Barefoot Summers & Bottle Cap Ball

I periodically get e-mails from a cousin with links to sites featuring trivia and photos from the "good old days" or "Golden Oldies" music and generally take a quick glance and move on. I lived the "good old days", and I'm here to tell you that in my estimation they just weren't all that good. You see, I still remember polio and all too may kids in iron lungs.

Today's link was different and set me to thinking about some things. The site is Bill's Retro World and worth a visit. One of the first things I spotted was an old Pepsi bottle cap...if you have to ask, what's that, you might as well move along because I'm afraid listening to an old fart reminiscing will bore you.

But, let me take you back in time to Springerton, Illinois (in the heart of Little Egypt, pop 623) in the late forties and early fifties when boys like me got a burr-head (haircut) the first week after school let out and went barefoot and bare-chested from Memorial Day to Labor Day and snuck off to swim in rivers, creeks and stock ponds every chance we got despite dire warnings about polio and impetigo. Hell, we even dove off railroad trestles in defiance of the tales about the kid who got paralyzed from the neck down by doing the same thing.

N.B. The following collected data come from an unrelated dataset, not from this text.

-- ==== Sys2Proof/Machine/Ports.lean ====
section
/-! DEFINITION. Host ports, configuration requests and MSI-X (spec/05). -/

namespace Sys2Proof.Machine

/-- A port is down (R115). -/
def State.portDown (s : State) (n : Nat) : Bool := (s.hp.ports.getD n {}).down

/-- The function of paddock `p` exists (R118). -/
def State.present (s : State) (p : Nat) : Bool := s.bit (Reg.PDK_STATE p) 4

/-- Requests from the host reach the function: its port is up, no reset of it is under way (R124), and the device answers there
(Table 1.8). -/
def State.reaches (s : State) (p : Nat) : Bool :=
  !s.portDown (portOf p) && !(s.fn p).resetting &&
    ((s.devState == 3 && s.present p) || ((s.devState == 4 || s.devState == 5) && p == 0))

/-! ### MSI-X (R122, R123) -/

/-- The event registers of vector 1 of the manager with their enables (Table 21.5). -/
def mgrCauses : List (Nat × Nat) :=
  [(Reg.JA_EVENT, Reg.JA_EVENT_EN), (Reg.JA_DL_EVENT, Reg.JA_DL_EVENT_EN)]
  ++ (List.range 10).map (fun c => (Reg.CMP_EVENT c, Reg.CMP_EVENT_EN c))
  ++ (List.range 8).map (fun n => (Reg.HD_EVENT n, Reg.HD_EVENT_EN n))
  ++ [(Reg.IM_EVENT, Reg.IM_EVENT_EN), (Reg.LO_EVENT, Reg.LO_EVENT_EN), (Reg.NET_EVENT, Reg.NET_EVENT_EN),
    (Reg.TCH_EVENT, Reg.TCH_EVENT_EN), (Reg.HAP_EVENT, Reg.HAP_EVENT_EN), (Reg.AUD_EVENT, Reg.AUD_EVENT_EN),
    (Reg.EVR_EVENT, Reg.EVR_EVENT_EN), (Reg.PCR_EVENT, Reg.PCR_EVENT_EN)]

/-- The enable of the block of cause register `k`, if it has one, admits bit `b`; PCR_EVENT [2] is always sent (Table 21.5). -/
def State.admits (s : State) (k b : Nat) : Bool :=
  (k == Reg.PCR_EVENT && b == 2) || (mgrCauses.find? fun r => r.1 == k).all fun r => s.bit r.2 b

/-- A cause is still pending on vector `v` of paddock `p` (R123): for vectors 0 and 1, a bit that raised it and that its enable
admits is still set. -/
def State.causePending (s : State) (p v : Nat) : Bool :=
  s.hp.sticky.contains (p, v) ||
    (if v < 2 then
      s.hp.masked.any fun m => m.1 == p && m.2.1 == v && s.bit m.2.2.1 m.2.2.2 && s.admits m.2.2.1 m.2.2.2
    else if 24 ≤ v then
      let n := v - 24
      (s.reg (Reg.HD_U_EVENT p n) &&& s.reg (Reg.HD_U_EVENT_EN p n)) != 0
        || (s.reg (Reg.IM_U_EVENT p n) &&& s.reg (Reg.IM_U_EVENT_EN p n)) != 0
    else true)

/-- A vector that has become unmasked: the message is due if its cause is still pending, and the PBA bit clears (R123). -/
def State.flushVec (s : State) (p v : Nat) : State :=
  if s.bit (Reg.MSIX_PBA p) v && s.unmasked p v then
    let s1 := s.setBit (Reg.MSIX_PBA p) v false
    { s1 with hp := { s1.hp with
      msix := if s.causePending p v then s1.hp.msix ++ [(p, v)] else s1.hp.msix
      masked := s1.hp.masked.filter fun m => (m.1, m.2.1) != (p, v)
      sticky := s1.hp.sticky.filter (· != (p, v)) } }
  else s

/-- Every vector of a function is looked at again after a mask clears. -/
def State.flushAll (s : State) (p : Nat) : State := s.each (fun v s => s.flushVec p v) (List.range 32)

/-- A vector mask (bit 0 of the vector control) or the function mask clears (R123). -/
def State.msixUnmask (s : State) (p : Nat) (v : Option Nat) : State :=
  match v with
  | some v => (s.setBit (Reg.MSIX_TABLE p (4 * v + 3)) 0 false).flushVec p v
  | none => (s.setFn p { s.fn p with fnMask := false }).flushAll p

def execMsixUnmask (paddock : Fin 64) (vector : Option (Fin 32)) (s : State) : Host.Outcome State Fault Refusal :=
  .next (if s.reaches paddock.val then s.msixUnmask paddock.val (vector.map (·.val)) else s)

/-- MSIX_SEND: a raised message of the vector leaves its port once every record offered so far is accepted (R19, R20). A
function without Bus Master Enable keeps it; on a port that is down it is dropped (R115); a vector masked meanwhile keeps
it pending in the PBA. -/
def execMsixSend (paddock : Fin 64) (vector : Fin 32) (s : State) : Host.Outcome State Fault Refusal :=
  let p := paddock.val
  let v := vector.val
  if s.hp.msix.contains (p, v) then
    let s1 := s.acceptAll
    let gone := { s1 with hp := { s1.hp with msix := s1.hp.msix.erase (p, v) } }
    if s.portDown (portOf p) then .next gone
    else if !s.unmasked p v then .next ((gone.stick p v).setBit (Reg.MSIX_PBA p) v true)
    else if !s.mayMaster p then .next s1
    else .next (gone.emit (.msix p v (s.reg64 (Reg.MSIX_TABLE p (4 * v)) (Reg.MSIX_TABLE p (4 * v + 1)))
      (s.reg (Reg.MSIX_TABLE p (4 * v + 2)))))
  else .next s

/-! ### Configuration (R30, R113, R118, R119) -/

/-- VFs present on a port after VF Enable with NumVFs (R118). -/
def State.setVfs (s : State) (port num : Nat) : State :=
  let s1 := s.modPort port fun q => { q with vfEnable := true, numVfs := num }
  s1.each (fun k s => s.setBit (Reg.PDK_STATE (16 * port + k)) 4
    (decide (k ≤ num) && decide (k ≤ s.boot.hpVfs.getD port 0))) ((List.range 15).map (· + 1))

/-- Whether a function has a capability (Table 5.1): SR-IOV and ARI on the PF only. -/
def hasCap (pf : Bool) : CfgCap → Bool
  | .srIov | .ari => pf
  | .msix | .flr | .aer | .aspmL1 => true
  | .msi | .aspmL0s | .l1Substates | .ltr | .ats | .pri | .pasid | .acs | .resizableBar => false

/-- A 64-bit, non-prefetchable memory BAR of 2^`k` bytes reads its base with the type bits 0b0100 (PRESUMED from PCIe,
assumption 96). -/
def barWord (k base : Nat) : Nat := base / 2 ^ k * 2 ^ k + 4

/-- What a field of configuration space reads as (R113, R114, R119). -/
def State.cfgField (s : State) (port fn : Nat) (f : CfgField) : Nat :=
  let p := 16 * port + fn
  let q := s.hp.ports.getD port {}
  match f with
  | .deviceId => if fn = 0 then 0x0801 else 0x0802
  | .revisionId => s.fuses.silicon % 256
  | .classCode => 0x038000
  | .maxPayload => 512
  | .completionTimeout => q.ctoValue
  | .busMaster => b2n (s.bit (Reg.PDK_STATE p) 5)
  | .msixEnable => b2n (s.bit (Reg.PDK_STATE p) 6)
  | .functionMask => b2n (s.fn p).fnMask
  | .d3hot => b2n (s.fn p).d3hot
  | .msixVectors => 32
  | .capability c => b2n (hasCap (fn == 0) c)
  | .bar n =>
    if n.val = 0 then (if fn = 0 then barWord 16 (s.fn p).bar0 else 0)
    else if n.val = 2 then (if p = s.manager then barWord 26 (s.fn p).bar2 else 0)
    else if fn = 0 then barWord 16 (s.fn p).bar0 / 2 ^ 32 else 0
  | .vfBar0 => if fn = 0 then barWord 16 q.vfBar0 else 0
  | .vfEnable => if fn = 0 then b2n q.vfEnable else 0
  | .numVfs => if fn = 0 then q.numVfs else 0
  | .totalVfs => if fn = 0 then s.boot.hpVfs.getD port 0 else 0
  | .firstVfOffset | .vfStride => b2n (fn == 0)
  | .ecrcGen => b2n q.ecrcGen
  | .ecrcChk => b2n q.ecrcChk
  | .aerUncorrectable => q.aerUnc
  | .aerCorrectable => q.aerCor

/-- A BAR takes the bits of a written base at and above its size (R119): BAR1 is the upper half of BAR0. -/
def State.setBar (s : State) (p b v : Nat) : State :=
  let f := s.fn p
  if p % 16 ≠ 0 then s
  else if b = 0 then s.setFn p { f with bar0 := v / 2 ^ 16 * 2 ^ 16 }
  else if b = 1 then s.setFn p { f with bar0 := putBits f.bar0 63 32 v }
  else if p = s.manager then s.setFn p { f with bar2 := v / 2 ^ 26 * 2 ^ 26 } else s

/-- A configuration request that is answered normally. What only the PF holds (SR-IOV, AER control, power state) no write to a
VF changes. -/
def State.config (s : State) (port fn : Nat) (op : CfgOp) : State :=
  let p := 16 * port + fn
  let pf := fun (t : State) => if fn = 0 then t else s
  match op with
  | .read f => s.emit (.cfgReply port fn (s.cfgField port fn f))
  | .setMsixEnable on =>
    let s1 := s.setBit (Reg.PDK_STATE p) 6 on
    if on then s1.flushAll p else s1
  | .setFunctionMask => s.setFn p { s.fn p with fnMask := true }
  | .setVfEnable n => pf (s.setVfs port n)
  | .setCompletionTimeout v => s.modPort port fun q => { q with ctoValue := v % 16 }
  | .setPowerState d => pf (s.setFn p { s.fn p with d3hot := d })
  | .setBar b v => s.setBar p b.val v
  | .setVfBar0 v => pf (s.modPort port fun q => { q with vfBar0 := v / 2 ^ 16 * 2 ^ 16 })
  | .setEcrc g c => pf (s.modPort port fun q => { q with ecrcGen := g, ecrcChk := c })
  | .clearAer u c => pf (s.modPort port fun q => { q with aerUnc := (q.aerUnc ||| u) ^^^ u, aerCor := (q.aerCor ||| c) ^^^ c })

/-- CONFIG_REQUEST: CRS until the device leaves LOAD, and normally after that (R30). -/
def execConfigRequest (port : Fin 4) (fn : Fin 16) (op : CfgOp) (s : State) : Host.Outcome State Fault Refusal :=
  if s.sysState = 1 || s.sysState = 2 || s.devState = 7 then .next (s.emit (.crs port.val fn.val))
  else if s.reaches (16 * port.val + fn.val) then .next (s.config port.val fn.val op)
  else .next s

/-! ### Port errors (R114–R117) -/

/-- An error that a port received: an uncorrectable one of AER, by its status bit (PRESUMED from PCIe, assumption 96). -/
def State.aerLog (s : State) (n bit : Nat) : State :=
  s.modPort n fun q => { q with aerUnc := q.aerUnc ||| 2 ^ bit }

/-- Bits of HP_n_ERR set, with the record PORT_ERROR. -/
def State.portError (s : State) (n bits : Nat) : State :=
  (s.setReg (Reg.HP_ERR n) (s.reg (Reg.HP_ERR n) ||| bits)).offer 0x0103 [(8, n), (8, bits)]

/-- A poisoned TLP, or one whose ECRC is bad (R117): AER bits 12 and 19. -/
def State.poisonedTlp (s : State) (n : Nat) (ecrc : Bool) : State := (s.aerLog n (if ecrc then 19 else 12)).portError n 4

/-- A completion with UR or CA status (R117): AER bit 15. -/
def State.urTlp (s : State) (n : Nat) : State := (s.aerLog n 15).portError n 2

/-- A port is declared down (R115): its error bits and count, its ACTIVE paddocks QUIESCING with cause LINK_DOWN, and its
outstanding reads orphaned. -/
def State.declareDown (s : State) (n bits : Nat) : State :=
  let s1 := s.portError n (bits ||| 1)
  if s.portDown n then s1
  else
    let s2 := ((s1.modPort n fun q => { q with
      down := true, reads := q.reads.map fun r => { r with orphaned := true } }).count (Reg.HP_DOWN_COUNT n) 15 0 1).setBit
        (Reg.HP_LINK n) 15 false
    s2.each (fun k s => s.quiesce (16 * n + k) 6) (List.range 16)

/-- Error bit of a cause (Table 5.9). -/
def downBits : DownCause → Nat
  | .dlDown => 0
  | .hotReset => 0
  | .perst => 8
  | .timeout => 16
  | .fatal => 32

/-- The port has a link: in BOOT, LOAD and RUN, and port 0 in RECOVERY and TEST (Table 1.8). -/
def State.portLives (s : State) (n : Nat) : Bool :=
  (1 ≤ s.devState && decide (s.devState ≤ 3)) || ((s.devState == 4 || s.devState == 5) && n == 0)

/-- PORT_DOWN (R115). -/
def execPortDown (port : Fin 4) (cause : DownCause) (s : State) : Host.Outcome State Fault Refusal :=
  let n := port.val
  let s1 := if cause = .fatal then s.aerLog n 4 else if cause = .timeout then s.aerLog n 14 else s
  .next (if s.portLives n then s1.declareDown n (downBits cause) else s)

/-- COMPLETION_TIMEOUT: the read's tag is free again and the port is declared down (R114, R115, R157). -/
def execCompletionTimeout (port : Fin 4) (tag : Nat) (s : State) : Host.Outcome State Fault Refusal :=
  let n := port.val
  if (s.hp.ports.getD n {}).reads.any fun r => r.tag == tag then
    let s1 := s.modPort n fun q => { q with reads := q.reads.filter fun r => r.tag != tag }
    .next (((s1.aerLog n 14).declareDown n 16).drainReads s.hp.readWaits)
  else .next s

/-- LINK_RETRAIN: the link trains, and HPn_WAKEn is released (R473). On a port that was down, every function, its window and
its contexts start from reset (R116). -/
def execLinkRetrain (port : Fin 4) (gen width ltssm : Nat) (s : State) : Host.Outcome State Fault Refusal :=
  let n := port.val
  let s0 := s.setReg (Reg.HP_LINK n) (2 ^ 15 + ltssm % 32 * 256 + width % 8 * 16 + gen % 8)
  let s1 := if (s.hp.ports.getD n {}).wakeLow then
    (s0.modPort n fun q => { q with wakeLow := false }).emitOn 0 (.pin ("HP" ++ toString n ++ "_WAKEn") 1) else s0
  if s.portDown n then
    let s2 := s1.modPort n fun q => { q with
      down := false, vfEnable := false, numVfs := 0, ctoValue := 0, vfBar0 := 0, ecrcGen := false, ecrcChk := false
      aerUnc := 0, aerCor := 0 }
    .next (s2.each (fun k s =>
      let p := 16 * n + k
      let s' := (s.each (fun c s => s.idleCtx c) (s.ctxsOf' p)).resetFn p
      let s'' := if s'.stillResets p then s'.setFn p { s'.fn p with resetting := true } else s'
      if k = 0 then s'' else s''.setBit (Reg.PDK_STATE p) 4 false) (List.range 16))
  else .next s1

/-- The manager paddock that its port quiesced is ACTIVE again once its function has Bus Master Enable (R116). -/
def State.managerBack (s : State) (p : Nat) : State :=
  if p = s.manager ∧ s.pdkState p = 4 ∧ s.mayMaster p then s.movePdk p 2 else s

/-- BUS_MASTER_ENABLE_SET: the function may master; the manager paddock that its port quiesced is ACTIVE again (R116). -/
def execBusMasterEnableSet (paddock : Fin 64) (s : State) : Host.Outcome State Fault Refusal :=
  let p := paddock.val
  if s.reaches p then
    .next ((s.setBit (Reg.PDK_STATE p) 5 true).managerBack p)
  else .next s

/-- BME_CLEAR (R125, R126). -/
def execBmeClear (paddock : Fin 64) (s : State) : Host.Outcome State Fault Refusal :=
  let p := paddock.val
  if s.reaches p && s.bit (Reg.PDK_STATE p) 5 then
    let s1 := s.setBit (Reg.PDK_STATE p) 5 false
    if p = s.manager then .next (s1.each (fun c s => s.reinCtx c 2) (s1.ctxsOf' p)) else .next (s1.quiesce p 4)
  else .next s

/-- FLR (R124, R126). -/
def execFlr (paddock : Fin 64) (s : State) : Host.Outcome State Fault Refusal :=
  .next (if s.reaches paddock.val then s.flr paddock.val 3 else s)

/-- VF_ENABLE_CLEAR (R124): the FLR effects on every VF paddock of the port, which then no longer exists (R118). -/
def execVfEnableClear (port : Fin 4) (s : State) : Host.Outcome State Fault Refusal :=
  let n := port.val
  if s.reaches (16 * n) then
    let s1 := s.modPort n fun q => { q with vfEnable := false, numVfs := 0 }
    .next (s1.each (fun k s =>
      let p := 16 * n + k + 1
      if s.present p then (s.flr p 5).setBit (Reg.PDK_STATE p) 4 false else s) (List.range 15))
  else .next s

/-- The job of a read ends on a poisoned completion: FAULT_ECC names a granule, which host memory has none of, so the detail is
a free value (assumption 17). -/
def State.poisonedRead (s : State) (r : HostRead) : State :=
  if r.orphaned then s else s.took.faultJob r.ctx r.sq 0x23 (s.free 32) 0

/-- HOST_COMPLETION_RECEIVED (R117, R157): data for its job, FAULT_ECC, FAULT_ACCESS, or nothing for an orphaned read. A bad
ECRC is the poisoned case where checking is enabled. The tag is free for a read that waits (R143). -/
def execHostCompletionReceived (port : Fin 4) (tag : Nat) (reply : HostReply) (s : State) :
    Host.Outcome State Fault Refusal :=
  let n := port.val
  match (s.hp.ports.getD n {}).reads.find? fun r => r.tag == tag with
  | none => .next s
  | some r =>
    let s1 := s.modPort n fun q => { q with reads := q.reads.filter fun x => x.tag != tag }
    let take := fun (bs : List Byte) =>
      if r.orphaned then s1 else s1.modJob r.ctx r.sq fun j => { j with data := j.data ++ bs }
    let s2 := match reply with
      | .data bs => take bs
      | .ecrc bs => if (s.hp.ports.getD n {}).ecrcChk then (s1.poisonedTlp n true).poisonedRead r else take bs
      | .poisoned => (s1.poisonedTlp n false).poisonedRead r
      | .urCa => if r.orphaned then s1.urTlp n else (s1.urTlp n).faultJob r.ctx r.sq 0x20 (hostDetail r.off) 0
    .next (s2.drainReads s2.hp.readWaits)

/-- MALFORMED_TLP: a fatal error that declares the port down (R117): AER bit 18. -/
def execMalformedTlp (port : Fin 4) (s : State) : Host.Outcome State Fault Refusal :=
  .next (if s.portLives port.val then (s.aerLog port.val 18).declareDown port.val 32 else s)

/-- POISONED_BAR_WRITE: discarded, logged and recorded (R117); `ecrc` says that the TLP's ECRC is bad instead, which counts
where checking is enabled. -/
def execPoisonedBarWrite (port : Fin 4) (s : State) (ecrc : Bool := false) : Host.Outcome State Fault Refusal :=
  let n := port.val
  .next (if s.portDown n || (ecrc && !(s.hp.ports.getD n {}).ecrcChk) then s else s.poisonedTlp n ecrc)

end Sys2Proof.Machine
end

But, what got me to thinking about all this was that Pepsi bottle-cap and bottle cap ball. My cousins andI, along with other town boys would gather each morning in back of the town's sole barbershop to play bottle cap ball. First, we'd raid the general store's and DX gasoline station's soda machines' bottle cap holder that was right below the opener and gather up every new bottle cap we could to mingle with ones we'd already stashed.

Getting the picture yet? The bottle caps were our "balls" that the pitcher would sail in to a catcher. The "bats" were sawed off broom sticks and each batter got three swings at the bottle caps.

We had an honor system of sorts, in which the catcher would call balls and stikes and keep track of how many were "on base". And it mostly worked pretty well since we only had one or two fights a week arising from disputed calls.

Foul tips were strikes and three in a row was an out. There would be a short and long fielder standing behind the catcher and hits over the long fielder's head were homers, hits past the short fielder were doubles and hits past the pitcher but in front of the short fielder were singles. Hits caught on the fly, of course, were outs. No bases were used as we kept track of hits and outs to determine runs.

But, Pepsi caps were the worst for some reason. They just didn't sail right and had a tendency to flutter or veer off to the left or right. Bubble Up and Dr. Pepper caps were the best for some reason and also the rarest because they didn't sell as well as Pepsi, Nehi, Royal Crown, Coca Colas, and Orange Crush. To work correctly the cap had to have its cork lining intact to give it sufficient weight to sail and not flutter. Some of the boys were known to soak them in water to pick up some extra weight and speed and a flatter trajectory. That was sort of allowed, but sneaking in a "mudder" wasn't. A "mudder" was a bottle cap that had been packed with mud and allowed to dry and all but impossible to hit it would sail in so fast and straight.

We set our own rules, negotiated and settled disputes and generally went about our business without adult oversight or interference. There were no "bottle cap" moms in our hair and we learned the rules of life, and how to interact, problem solve and create in ways that we carried forward into adulthood.

That's been lost with T-Ball, Soccer Leagues, dance lessons and the dozens of other "adult supervised" activities that today's kids take part in. Come to think of it, it's those T-Ball generation kids that grew to adulthood without moral compasses, senses of fair play and self-centeredness who gave us AIG and all the other aspects of the financial meltdown.

So, perhaps, there was some "good" in the "good old days" after all.